NavigationContentFooter
Jump toSuggest an edit

Creating a Kubernetes cluster on Scaleway with K3s and Cilium

Reviewed on 29 April 2024Published on 23 October 2023
  • k3s
  • cilium
  • ipv6
  • Ingress

This step-by-step guide is designed to help you set up a highly efficient Kubernetes environment while minimizing costs and focusing on essential functionality. It caters to those seeking to enhance their understanding of Kubernetes and Cilium, helping them address the specific needs of budget-conscious users and IPv6 implementers.

Before you start

To complete the actions presented below, you must have:

  • Owner status or IAM permissions allowing you to perform actions in the intended Organization
  • An SSH key
  • Installed and configured the Scaleway CLI (v2)

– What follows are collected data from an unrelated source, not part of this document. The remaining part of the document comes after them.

-- ==== Sys2Proof/Machine/Views.lean ====
section
/-! DEFINITION. What the spec defines as a function of other state: the Scanner's derived quantities, availability and
installed heat, the allowances in force, the state and driven duty of the output channels, the outputs that follow a
state. -/

namespace Sys2Proof.Machine

/-! ### Sensor Scanner (R76 to R79) -/

/-- The last values of the channels with role `r` whose state is VALID or SUSPECT. -/
def State.readingsOf (s : State) (r : Role) : List Int :=
  (List.finRange 32).filterMap fun k =>
    if (s.sensorRec k).role = r ∧ (s.sensor k).state ≠ .lost then some (s.sensor k).last else none

/-- The air temperature Ta(z), none when unknown (R76). -/
def State.ta (s : State) (z : ZoneId) : Option Int :=
  match s.readingsOf (.zoneAir z) with
  | [] => none
  | v :: vs => some ((vs.foldl (· + ·) v).tdiv (vs.length + 1 : Nat))

/-- The air validity of a zone (R76). -/
def State.airValid (s : State) (z : ZoneId) : Bool :=
  (List.finRange 32).any fun k => decide ((s.sensorRec k).role = .zoneAir z ∧ (s.sensor k).state = .valid)

/-- The lowest reading of the OUTSIDE channels that are VALID or SUSPECT, none when there is none (R77). -/
def State.outsideReading (s : State) : Option Int :=
  match s.readingsOf .outside with
  | [] => none
  | v :: vs => some (vs.foldl min v)

/-- The glass temperature, none when absent (R78). -/
def State.glass (s : State) : Option Int := (s.readingsOf .glass).head?

/-- The cab humidity, none when absent (R78). -/
def State.humidity (s : State) : Option Int := (s.readingsOf .cabHumidity).head?

/-- The surface sensor of an output channel: the sensor channel whose role is SURFACE(c) (R8, R12). -/
def State.surfaceSensor (s : State) (c : ChanId) : Option SensorId :=
  (List.finRange 32).find? fun k => decide ((s.sensorRec k).role = .surface c)

/-- The surface state the Scanner gives an output channel (R79). -/
def State.surfaceState (s : State) (c : ChanId) : Surface :=
  match s.surfaceSensor c with
  | none => .noSensor
  | some k => if (s.sensor k).state = .lost then .lost else .reading (s.sensor k).last

/-! ### Availability and installed heat (R91, R116, R132, R157, R178) -/

/-- The consumer that owns a channel of this type; a channel of type NONE has none (R176). -/
def ChanType.consumer : ChanType → Option Consumer
  | .none => Option.none
  | .convector z => some (.zone z)
  | .curtain d => some (.doorway d)
  | .screen => some .screen
  | .mirror => some .mirror

/-- DISABLED: not enabled, or the surface sensor is LOST (R174). -/
def State.disabled (s : State) (c : ChanId) : Bool :=
  !(s.chanRec c).enabled || decide ((s.chan c).surface = .lost)

/-- The channel's bank, if it has one, is in FAULT or LOCKED. -/
def State.bankOut (s : State) (c : ChanId) : Bool :=
  match bankOf c with
  | none => false
  | some b => decide ((s.bank b).state = .fault ∨ (s.bank b).state = .locked)

/-- A channel's availability (R178). -/
def State.available (s : State) (c : ChanId) : Bool := !s.disabled c && !s.bankOut c

/-- The convector channels of a zone. -/
def State.convectors (s : State) (z : ZoneId) : List ChanId :=
  (List.finRange 36).filter fun c => decide ((s.chanRec c).type = .convector z)

/-- The installed heat of a zone as its channels stand (R91). -/
def State.pinstNow (s : State) (z : ZoneId) : Nat :=
  ((s.convectors z).filter s.available).foldl (fun n c => n + (s.chanRec c).rated) 0

/-- A doorway's curtain: the bank channel of type CURTAIN(d), if there is one (R5, R116). -/
def State.curtainChan (s : State) (d : DoorId) : Option ChanId :=
  (List.finRange 36).find? fun c => decide ((s.chanRec c).type = .curtain d)

/-- The rated power of a doorway's curtain while it is available, else 0 (R116, R158). -/
def State.curtainHeat (s : State) (d : DoorId) : Nat :=
  match s.curtainChan d with
  | none => 0
  | some c => if s.available c then (s.chanRec c).rated else 0

/-- Whether the AUX channel is a glazing heater (R157). -/
def State.isHeater (s : State) (a : AuxId) : Bool :=
  match (s.chanRec (auxChan a)).type with
  | .screen | .mirror => true
  | .none | .convector _ | .curtain _ => false

/-- The rated power of a glazing heater while it is available, else 0 (R132, R158). -/
def State.auxHeat (s : State) (a : AuxId) : Nat :=
  if s.isHeater a && s.available (auxChan a) then (s.chanRec (auxChan a)).rated else 0

/-- The AUX channel of type SCREEN, if one is configured (R132). -/
def State.screenHeater (s : State) : Option AuxId :=
  (List.finRange 4).find? fun a => decide ((s.chanRec (auxChan a)).type = .screen)

/-- The AUX channels of type MIRROR, in channel order (R133). -/
def State.mirrors (s : State) : List AuxId :=
  (List.finRange 4).filter fun a => decide ((s.chanRec (auxChan a)).type = .mirror)

/-! ### The allowances (R149 to R151) -/

/-- The allowance figure (R149). -/
def State.figure (s : State) : Nat :=
  match s.supply.status, s.supply.received with
  | .current, some v => min v s.cfg.supply.lineMax
  | .current, none | .neverReceived, _ | .lapsed, _ => s.cfg.supply.fallback

/-- The line allowance in force (R150). -/
def State.lineAllowance (s : State) : Nat :=
  match s.supply.state, s.supply.mode with
  | .line, .run => s.figure
  | .line, .park => min s.figure s.cfg.supply.parkLimit
  | .pregap, _ | .gap, _ | .battery, _ => 0

/-- The aux allowance in force (R151). -/
def State.auxAllowance (s : State) : Nat := if s.supply.lowBat then 0 else s.cfg.supply.aux

/-! ### Output channels (R174, R177) -/

/-- The line inhibit, released while the supply state is LINE (R174). -/
def State.lineInhibit (s : State) : Bool := decide (s.supply.state ≠ .line)

/-- The four reasons for which a channel may be MASKED, as READ_CHANNEL reports them: bit 0 bank not CLOSED, bit 1 group
not below the ramp position, bit 2 overheated, bit 3 line inhibit (R174, R185). -/
def State.maskReasons (s : State) (c : ChanId) : Nat :=
  (if (s.chan c).overheated then 4 else 0) +
  match bankOf c with
  | none => 0
  | some b =>
    (if (s.bank b).state = .closed then 0 else 1) + (if (s.chanRec c).group < (s.bank b).ramp then 0 else 2) +
      (if s.lineInhibit then 8 else 0)

/-- A channel is LIVE while it is not DISABLED and no reason masks it (R174). -/
def State.live (s : State) (c : ChanId) : Bool := !s.disabled c && s.maskReasons c == 0

/-- The state of an output channel (R174). -/
inductive ChanState where
  | disabled | masked | live
  deriving DecidableEq, Repr

def State.chanState (s : State) (c : ChanId) : ChanState :=
  if s.disabled c then .disabled else if s.live c then .live else .masked

/-- Whether the channel is a bank channel. -/
def isBankChan (c : ChanId) : Bool := decide (c.val < 32)

/-- The channels of the same pool as channel c: the bank channels, or the AUX channels (R177). -/
def poolChans (bankPool : Bool) : List ChanId := (List.finRange 36).filter fun c => isBankChan c == bankPool

/-- S: the sum over the LIVE channels of a pool of rated power times posted duty (R177). -/
def State.drawSum (s : State) (bankPool : Bool) : Nat :=
  ((poolChans bankPool).filter s.live).foldl (fun n c => n + (s.chanRec c).rated * (s.chan c).duty) 0

/-- L: 1000 times the pool's allowance in force (R177). -/
def State.drawLimit (s : State) (bankPool : Bool) : Nat :=
  1000 * (if bankPool then s.lineAllowance else s.auxAllowance)

/-- The driven duty of a channel: its posted duty, cut by the draw limit of its pool; 0 unless LIVE (R176, R177). -/
def State.drivenDuty (s : State) (c : ChanId) : Nat :=
  if s.live c then
    let sum := s.drawSum (isBankChan c)
    let limit := s.drawLimit (isBankChan c)
    if sum ≤ limit then (s.chan c).duty else share (s.chan c).duty limit sum
  else 0

/-! ### Banks (R164, R165, R168) -/

/-- At least one of the bank's channels is not DISABLED and has a posted duty above 0: the test of eligibility (R165)
and of work (R168). -/
def State.hasWork (s : State) (b : BankId) : Bool :=
  (bankChans b).any fun c => !s.disabled c && decide (0 < (s.chan c).duty)

/-- KPREb (R164). -/
def State.kpre (s : State) (b : BankId) : Bool := decide ((s.bank b).state = .precharge)

/-- KMAINb (R164). -/
def State.kmain (s : State) (b : BankId) : Bool := decide ((s.bank b).state = .closed ∨ (s.bank b).state = .hold)

/-! ### Doorways (R114 to R116) -/

/-- The open value of a draft term (R114). -/
def openDraft (kd : Nat) (ts : Option Int) (tOut : Int) : Nat :=
  match ts with
  | none => 0
  | some t => kd * (t - tOut).toNat / 10

/-- A figure that is full in OPEN, fades over TAIL and is 0 in every other state (R114, R116). -/
def Door.faded (d : Door) (x : Nat) : Nat :=
  match d.state with
  | .opened => x
  | .tail => share x d.tailRemaining d.tailLength
  | .closed | .held | .fault => 0

/-- The draft term of doorway d for zone z; 0 for a zone it does not serve (R114). -/
def State.draftTerm (s : State) (d : DoorId) (z : ZoneId) : Nat :=
  if hasZone (s.doorRec d).zones z then
    (s.door d).faded (openDraft (s.zoneRec z).kd (Tab.get s.mon.ts z) s.mon.tOut)
  else 0

/-- D(z): the sum of the draft terms of the doorways serving z, limited to 1000 (R115). -/
def State.draftOf (s : State) (z : ZoneId) : Nat :=
  min 1000 ((List.finRange 6).foldl (fun n d => n + s.draftTerm d z) 0)

/-- A doorway's curtain request (R116), with the curtain channel as it stands (assumption 41). -/
def State.curtainRequest (s : State) (d : DoorId) : Nat := (s.door d).faded (s.curtainHeat d)

/-! ### Zones and flaps (R4, R82) -/

/-- Limited-high: high bound or shortfall (R82, R90). -/
def Regulator.limitedHigh (r : Regulator) : Bool := r.highBound || r.shortfall

/-- The position of a section's flap: the greatest demand among its members, 0 with none (R4). -/
def State.flapOf (s : State) (x : Section) : Nat :=
  (List.finRange 8).foldl (fun n z => if (s.zoneRec z).sect = x then max n (Tab.get s.flaps.demand z) else n) 0

/-! ### The pins the part drives -/

/-- ATTN: asserted while a pending cause is not masked (R188). -/
def State.attn (s : State) : Bool := s.link.causes &&& ~~~s.link.mask != 0

/-- FAN0 carries the cab blower level, FAN1 to FAN7 the zones' fan levels (R94, R130). -/
def State.fanOutput (s : State) (z : ZoneId) : Nat := if z = 0 then s.screen.blower else (s.reg z).fan

/-- The on-fraction of the switch output CHn (R176). -/
def State.chOutput (s : State) (c : ChanId) : Nat := s.drivenDuty c

end Sys2Proof.Machine
end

Choosing K3s and Cilium: A lightweight and efficient Kubernetes setup

In this section, we will explore the rationale behind our selection of K3s and Cilium as the core components of our Kubernetes cluster setup. We’ve chosen these technologies for their lightweight nature and their ability to deliver essential features efficiently.

K3s for efficiency

K3s is a lightweight, easy-to-install Kubernetes distribution designed for resource-constrained environments. It’s an excellent choice for this tutorial because it simplifies the installation and management of Kubernetes without sacrificing functionality. K3s offers a reduced memory and CPU footprint, making it suitable for small to medium-scale setups like the one we’re creating on Scaleway.

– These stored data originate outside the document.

-- ==== Sys2Proof/Machine/Allocator.lean ====
section
/-! DEFINITION. The Allocator (chapter 09): sharing an allowance by class, the two pools and their causes of
reallocation. -/

namespace Sys2Proof.Machine

/-! ### Sharing by class (R158 to R160) -/

/-- The effective request: the lesser of the recorded request and the available heat (R158). -/
def PoolEntry.effective (e : PoolEntry) : Nat := min e.request e.avail

/-- What a member is granted out of the amount remaining for a class with this total (R160). -/
def grantIn (remaining total effective : Nat) : Nat :=
  if total ≤ remaining then effective else share effective remaining total

/-- The amount remaining after a class with this total: what it leaves, or nothing where it does not fit (R160). -/
def remainingAfter (remaining total : Nat) : Nat := if total ≤ remaining then remaining - total else 0

/-- The sum of the effective requests of the members that `p` accepts. -/
def classTotal {n : Nat} (t : Vector PoolEntry n) (p : Fin n → Bool) : Nat :=
  ((List.finRange n).filter p).foldl (fun sum i => sum + (Tab.get t i).effective) 0

/-! ### The line pool (R159 to R161, R163) -/

/-- A zone of class 1: zone 0, and a zone whose Ta is known and whose floor is not none and above Ta (R159). -/
def State.classOne (s : State) (z : ZoneId) : Bool :=
  decide (z = 0) ||
    match s.ta z, (s.target z).floor with
    | some ta, some floor => decide (ta < floor)
    | _, _ => false

/-- The totals of the line pool's three classes (R159, R160). -/
def State.lineTotals (s : State) : Nat × Nat × Nat :=
  (classTotal s.alloc.zones s.classOne, classTotal s.alloc.curtains fun _ => true,
    classTotal s.alloc.zones fun z => !s.classOne z)

/-- The amounts remaining for the line pool's three classes (R160). -/
def State.lineRemaining (s : State) : Nat × Nat × Nat :=
  let t := s.lineTotals
  let r1 := s.alloc.lineAllowance
  let r2 := remainingAfter r1 t.1
  (r1, r2, remainingAfter r2 t.2.1)

/-- A zone's grant at a reallocation of the line pool (R160). -/
def State.zoneShare (s : State) (z : ZoneId) : Nat :=
  let e := (Tab.get s.alloc.zones z).effective
  if s.classOne z then grantIn s.lineRemaining.1 s.lineTotals.1 e
  else grantIn s.lineRemaining.2.2 s.lineTotals.2.2 e

/-- A curtain's grant at a reallocation of the line pool (R160). -/
def State.curtainShare (s : State) (d : DoorId) : Nat :=
  grantIn s.lineRemaining.2.1 s.lineTotals.2.1 (Tab.get s.alloc.curtains d).effective

/-- The line pool recomputed whole, each grant that differs posted to its member (R160, R163). -/
def State.recomputeLine (s : State) : State :=
  { s with
    alloc := { s.alloc with
      zones := Tab.build fun z => { Tab.get s.alloc.zones z with grant := s.zoneShare z }
      curtains := Tab.build fun d => { Tab.get s.alloc.curtains d with grant := s.curtainShare d } }
    posts := s.posts ++
      ((List.finRange 8).filterMap fun z =>
        if s.zoneShare z = (Tab.get s.alloc.zones z).grant then none else some (.zoneGrant z (s.zoneShare z))) ++
      (List.finRange 6).filterMap fun d =>
        if s.curtainShare d = (Tab.get s.alloc.curtains d).grant then none
        else some (.curtainGrant d (s.curtainShare d)) }

/-- A cause of reallocation of the line pool: held in PREGAP and GAP, else the whole table is recomputed (R161). -/
def State.reallocLine (s : State) : State :=
  match s.alloc.supply with
  | .line | .battery => s.recomputeLine
  | .pregap | .gap => s

/-! ### The aux pool (R157, R159, R160, R162, R163) -/

/-- AUX channel a is of class A, the SCREEN channel (R159). -/
def State.classA (s : State) (a : AuxId) : Bool := decide ((s.chanRec (auxChan a)).type = .screen)

/-- AUX channel a is of class B, a MIRROR channel (R159). -/
def State.classB (s : State) (a : AuxId) : Bool := decide ((s.chanRec (auxChan a)).type = .mirror)

/-- The totals of the aux pool's two classes (R160). -/
def State.auxTotals (s : State) : Nat × Nat := (classTotal s.alloc.aux s.classA, classTotal s.alloc.aux s.classB)

/-- The amounts remaining for the aux pool's two classes (R160). -/
def State.auxRemaining (s : State) : Nat × Nat :=
  (s.alloc.auxAllowance, remainingAfter s.alloc.auxAllowance s.auxTotals.1)

/-- An AUX channel's grant at a reallocation of the aux pool; 0 for a channel that is no member (R157, R160). -/
def State.auxShare (s : State) (a : AuxId) : Nat :=
  let e := (Tab.get s.alloc.aux a).effective
  if s.classA a then grantIn s.auxRemaining.1 s.auxTotals.1 e
  else if s.classB a then grantIn s.auxRemaining.2 s.auxTotals.2 e
  else 0

/-- The aux pool recomputed whole; it is never held (R162, R163). -/
def State.reallocAux (s : State) : State :=
  { s with
    alloc := { s.alloc with aux := Tab.build fun a => { Tab.get s.alloc.aux a with grant := s.auxShare a } }
    posts := s.posts ++ (List.finRange 4).filterMap fun a =>
      if s.auxShare a = (Tab.get s.alloc.aux a).grant then none else some (.auxGrant a (s.auxShare a)) }

/-! ### Members' entries -/

/-- The entry of a member. -/
def State.poolEntry (s : State) : PoolMember → PoolEntry
  | .line (.zone z) => Tab.get s.alloc.zones z
  | .line (.curtain d) => Tab.get s.alloc.curtains d
  | .aux a => Tab.get s.alloc.aux a

/-- A member's entry replaced. -/
def State.setPoolEntry (s : State) (m : PoolMember) (e : PoolEntry) : State :=
  match m with
  | .line (.zone z) => { s with alloc := { s.alloc with zones := Tab.put s.alloc.zones z e } }
  | .line (.curtain d) => { s with alloc := { s.alloc with curtains := Tab.put s.alloc.curtains d e } }
  | .aux a => { s with alloc := { s.alloc with aux := Tab.put s.alloc.aux a e } }

/-- A cause of reallocation of the member's pool (R161, R162). -/
def State.realloc (s : State) : PoolMember → State
  | .line _ => s.reallocLine
  | .aux _ => s.reallocAux

/-- A member's request is recorded; one that differs from the recorded request is a cause of reallocation (R158, R161,
R162). -/
def State.recordRequest (s : State) (m : PoolMember) (r : Nat) : State :=
  if r = (s.poolEntry m).request then s
  else (s.setPoolEntry m { s.poolEntry m with request := r }).realloc m

/-- A member's available heat stored, without a reallocation (R158). -/
def State.putHeat (s : State) (x : PoolMember × Nat) : State :=
  s.setPoolEntry x.1 { s.poolEntry x.1 with avail := x.2 }

/-- A member of the line pool (R157). -/
def PoolMember.isLine : PoolMember → Bool
  | .line _ => true
  | .aux _ => false

/-- A posting of available heat carries a change at a member of the line pool (`inLine`) or of the aux pool. -/
def State.heatDiffers (s : State) (l : List (PoolMember × Nat)) (inLine : Bool) : Bool :=
  l.any fun x => PoolMember.isLine x.1 == inLine && x.2 != (s.poolEntry x.1).avail

/-- The available heat of every member one posting names is recorded, and then each pool in which one differs is
reallocated once (R158, R161, R162, R178). -/
def State.recordHeats (s : State) (l : List (PoolMember × Nat)) : State :=
  let t := l.foldl State.putHeat s
  let t := if s.heatDiffers l true then t.reallocLine else t
  if s.heatDiffers l false then t.reallocAux else t

/-! ### The rows -/

/-- LINE_REQUEST_POSTING (R161). -/
def execLineRequestPosting (m : LineMember) (r : Nat) (s : State) : Host.Outcome State Fault Refusal :=
  .next (s.recordRequest (.line m) r)

/-- AUX_REQUEST_POSTING (R162). -/
def execAuxRequestPosting (a : AuxId) (r : Nat) (s : State) : Host.Outcome State Fault Refusal :=
  .next (s.recordRequest (.aux a) r)

/-- AVAILABLE_HEAT_POSTING (R158, R178). -/
def execAvailableHeatPosting (x : PoolMember × Nat) (others : List (PoolMember × Nat)) (s : State) :
    Host.Outcome State Fault Refusal :=
  .next (s.recordHeats (x :: others))

/-- ALLOCATOR_ALLOWANCE_POSTING (R161). -/
def execAllocatorAllowancePosting (allowance : Nat) (s : State) : Host.Outcome State Fault Refusal :=
  .next { s with alloc := { s.alloc with lineAllowance := allowance } }.reallocLine

/-- ALLOCATOR_SUPPLY_POSTING: the supply state and the line allowance in force with it (R145, R161). -/
def execAllocatorSupplyPosting (x : SupplyState) (allowance : Nat) (s : State) : Host.Outcome State Fault Refusal :=
  .next { s with alloc := { s.alloc with supply := x, lineAllowance := allowance } }.reallocLine

/-- ALLOCATOR_MODE_POSTING: the mode and the line allowance in force with it (R153, R161). -/
def execAllocatorModePosting (m : Mode) (allowance : Nat) (s : State) : Host.Outcome State Fault Refusal :=
  .next { s with alloc := { s.alloc with mode := m, lineAllowance := allowance } }.reallocLine

/-- AUX_ALLOWANCE_POSTING (R162). -/
def execAuxAllowancePosting (allowance : Nat) (s : State) : Host.Outcome State Fault Refusal :=
  .next { s with alloc := { s.alloc with auxAllowance := allowance } }.reallocAux

/-- An entry after RESTART: request and grant 0, the available heat kept (R180). -/
def PoolEntry.cleared (e : PoolEntry) : PoolEntry := { e with request := 0, grant := 0 }

/-- ALLOCATOR_RESTART: the reallocation that follows is caused by the Supply Monitor's postings (R156, R180). -/
def execAllocatorRestart (s : State) : Host.Outcome State Fault Refusal :=
  .next { s with alloc := { s.alloc with
    zones := Tab.build fun x => (Tab.get s.alloc.zones x).cleared
    curtains := Tab.build fun x => (Tab.get s.alloc.curtains x).cleared
    aux := Tab.build fun x => (Tab.get s.alloc.aux x).cleared } }

end Sys2Proof.Machine
end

Cilium for enhanced networking and security

Cilium is a powerful Container Network Interface (CNI) plugin for Kubernetes. It’s an ideal choice here because it enhances both security and performance. Cilium offers advanced networking and security features, including fine-grained network policies and efficient load balancing. This is particularly beneficial for those who want to leverage Kubernetes for their applications while maintaining a high level of security and performance, even in minimalist configurations.

In the pursuit of cost-efficient infrastructure, our Kubernetes cluster setup adopts an IPv6-only configuration to mitigate expenses associated with IPv4 address management. Our Kubernetes cluster will also support Ingress and Gateway API resources.

Setting up Scaleway infrastructure

In this section, we will walk you through the process of setting up the required infrastructure for your Kubernetes cluster.

To begin with, you need a Scaleway Instance running a Linux-based operating system. We recommend using Ubuntu 22.04.3 LTS (Jammy Jellyfish) for its compatibility with K3s and Cilium.

A single-node server installation is a fully functional Kubernetes cluster. It is not necessary to add servers or agent nodes, but you may want to do so to add capacity or redundancy to your cluster (see adding k3s node.

Follow these steps to create your Instance on Scaleway:

  1. Set the environment variable to the zone where you want to deploy your cluster, e.g. fr-par-2.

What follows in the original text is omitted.